[Task] Which lines run from the line with "induction n generalizing p with" through the line with "theorem State.sendFrame_sendsOnly (s" in the entries below? Print them exactly, both ends included, and nothing more.

[Data to process]
-- ==== Sys2Proof/Laws/Fabric.lean ====
section
/-!
SUPPORT. What sending a frame can do: it changes the fabric, what has left the module and the module's counters, and nothing else. A port
sends only frames that its credits and its replay buffer admit, and stays in its state.
-/
namespace Sys2Proof.Machine

/-- u differs from s at most in the fabric, in what has left the module and in the module's counters. -/
structure State.SendsOnly (s u : State) : Prop where
  same : u = { s with fabric := u.fabric, out := u.out, pmcMod := u.pmcMod, pmcModOvf := u.pmcModOvf }

theorem State.SendsOnly.refl (s : State) : s.SendsOnly s := ⟨rfl⟩

theorem State.SendsOnly.trans {s u v : State} (h : s.SendsOnly u) (k : u.SendsOnly v) : s.SendsOnly v := ⟨by rw [k.same, h.same]⟩

theorem State.SendsOnly.foldl {f : State → α → State} (hf : ∀ (s : State) (a : α), s.SendsOnly (f s a)) (l : List α) (s : State) :
    s.SendsOnly (l.foldl f s) := by
  induction l generalizing s with
  | nil => exact .refl s
  | cons a l ih => exact (hf s a).trans (ih _)

theorem State.SendsOnly.ctxs {s u : State} (h : s.SendsOnly u) : u.ctxs = s.ctxs := by rw [h.same]
theorem State.SendsOnly.tiles {s u : State} (h : s.SendsOnly u) : u.tiles = s.tiles := by rw [h.same]
theorem State.SendsOnly.mem {s u : State} (h : s.SendsOnly u) : u.mem = s.mem := by rw [h.same]
theorem State.SendsOnly.host {s u : State} (h : s.SendsOnly u) : u.host = s.host := by rw [h.same]
theorem State.SendsOnly.regs {s u : State} (h : s.SendsOnly u) : u.regs = s.regs := by rw [h.same]

/-- A frame that leaves next is one that may leave (R263, R264). -/
theorem Port.next_may {p : Port} {f : Frame} (h : p.next = some f) : p.may f = true := by
  have hs : ∀ (g : Frame), p.shared = some g → p.may g = true := by
    intro g hg
    simp only [Port.shared, List.foldl, Option.map_eq_some_iff] at hg
    obtain ⟨⟨n, g'⟩, hg, rfl⟩ := hg
    have key : ∀ (b : Option (Nat × Frame)) (vc : Nat) (x : Nat × Frame), (∀ y, b = some y → p.may y.2 = true) →
        (match (p.head vc).filter p.may, b with
          | some f, some (n, g) => if p.share.get 0 vc < n then some (p.share.get 0 vc, f) else some (n, g)
          | some f, none => some (p.share.get 0 vc, f)
          | none, b => b) = some x → p.may x.2 = true := by
      intro b vc x hb hx
      split at hx
      · next f n g hf =>
        split at hx
        · simp only [Option.some.injEq] at hx; subst hx; exact (Option.filter_eq_some_iff.mp hf).2
        · simp only [Option.some.injEq] at hx; subst hx; exact hb _ rfl
      · next f hf => simp only [Option.some.injEq] at hx; subst hx; exact (Option.filter_eq_some_iff.mp hf).2
      · exact hb _ hx
    exact key _ 3 _ (fun y hy => key _ 2 _ (fun z hz => key none 1 _ (by simp) hz) hy) hg
  simp only [Port.next, Option.or_eq_some_iff] at h
  rcases h with h | ⟨-, h | ⟨-, h⟩⟩
  · exact (Option.filter_eq_some_iff.mp h).2
  · exact (Option.filter_eq_some_iff.mp h).2
  · exact hs f h

@[simp] theorem Port.send_state (p : Port) (f : Frame) : (p.send f).state = p.state := rfl
@[simp] theorem Port.enqueue_state (p : Port) (f : Frame) : (p.enqueue f).state = p.state := rfl

/-- Sending leaves a port in its state. -/
@[simp] theorem Port.drain_state (n : Nat) (p : Port) : (Port.drain n p).state = p.state := by
  induction n generalizing p with
  | zero => rfl
  | succ n ih =>
    unfold Port.drain
    split
    · exact (ih _).trans (Port.send_state p _)
    · rfl

theorem State.emit_sendsOnly (s : State) (o : Out) : s.SendsOnly (s.emit o) := ⟨rfl⟩
theorem State.setPort_sendsOnly (s : State) (p : Nat) (x : Port) : s.SendsOnly (s.setPort p x) := ⟨rfl⟩
theorem State.countMod_sendsOnly (s : State) (i n : Nat) : s.SendsOnly (s.countMod i n) := by
  unfold State.countMod
  dsimp only
  split <;> exact ⟨rfl⟩

/-- What a port sends when it may. -/
theorem State.pump_sendsOnly (s : State) (p : Nat) : s.SendsOnly (s.pump p) := by
  unfold State.pump
  dsimp only
  split
  · exact .refl s
  · exact ((State.setPort_sendsOnly s p _).trans (.foldl (fun s _ => State.emit_sendsOnly s _) _ _)).trans (State.countMod_sendsOnly _ _ _)

theorem State.placeFrame_sendsOnly (s : State) (f : Frame) : s.SendsOnly (s.placeFrame f) := by
  unfold State.placeFrame
  split
  · exact .trans (u := s.modPort _ _) ⟨rfl⟩ (State.pump_sendsOnly _ _)
  · exact ⟨rfl⟩

/-- A frame sent by the route table (R267). -/
theorem State.sendFrame_sendsOnly (s : State) (f : Frame) : s.SendsOnly (s.sendFrame f) := State.placeFrame_sendsOnly s _

theorem State.sendWaiting_sendsOnly (s : State) : s.SendsOnly s.sendWaiting :=
  .trans (u := { s with fabric := { s.fabric with waiting := [] } }) ⟨rfl⟩ (.foldl State.placeFrame_sendsOnly _ _)

/-- Frames of a transfer (R262). -/
theorem State.sendTyped_sendsOnly (s : State) (type c dst vc group seq off : Nat) (bs : List Byte) :
    s.SendsOnly (s.sendTyped type c dst vc group seq off bs) := by
  unfold State.sendTyped
  split
  · exact .refl s
  · exact .foldl (fun s _ => State.sendFrame_sendsOnly s _) _ _

theorem State.sendData_sendsOnly (s : State) (c dst vc group seq off : Nat) (bs : List Byte) : s.SendsOnly (s.sendData c dst vc group seq off bs) :=
  State.sendTyped_sendsOnly s _ _ _ _ _ _ _ _

/-- A frame of a context that carries no data. -/
theorem State.sendCtrl_sendsOnly (s : State) (c dst group seq : Nat) (m : Ctrl) : s.SendsOnly (s.sendCtrl c dst group seq m) :=
  State.sendTyped_sendsOnly s _ _ _ _ _ _ _ _

end Sys2Proof.Machine
end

[Exercise output]
  induction n generalizing p with
  | zero => rfl
  | succ n ih =>
    unfold Port.drain
    split
    · exact (ih _).trans (Port.send_state p _)
    · rfl

theorem State.emit_sendsOnly (s : State) (o : Out) : s.SendsOnly (s.emit o) := ⟨rfl⟩
theorem State.setPort_sendsOnly (s : State) (p : Nat) (x : Port) : s.SendsOnly (s.setPort p x) := ⟨rfl⟩
theorem State.countMod_sendsOnly (s : State) (i n : Nat) : s.SendsOnly (s.countMod i n) := by
  unfold State.countMod
  dsimp only
  split <;> exact ⟨rfl⟩

/-- What a port sends when it may. -/
theorem State.pump_sendsOnly (s : State) (p : Nat) : s.SendsOnly (s.pump p) := by
  unfold State.pump
  dsimp only
  split
  · exact .refl s
  · exact ((State.setPort_sendsOnly s p _).trans (.foldl (fun s _ => State.emit_sendsOnly s _) _ _)).trans (State.countMod_sendsOnly _ _ _)

theorem State.placeFrame_sendsOnly (s : State) (f : Frame) : s.SendsOnly (s.placeFrame f) := by
  unfold State.placeFrame
  split
  · exact .trans (u := s.modPort _ _) ⟨rfl⟩ (State.pump_sendsOnly _ _)
  · exact ⟨rfl⟩

/-- A frame sent by the route table (R267). -/
theorem State.sendFrame_sendsOnly (s : State) (f : Frame) : s.SendsOnly (s.sendFrame f) := State.placeFrame_sendsOnly s _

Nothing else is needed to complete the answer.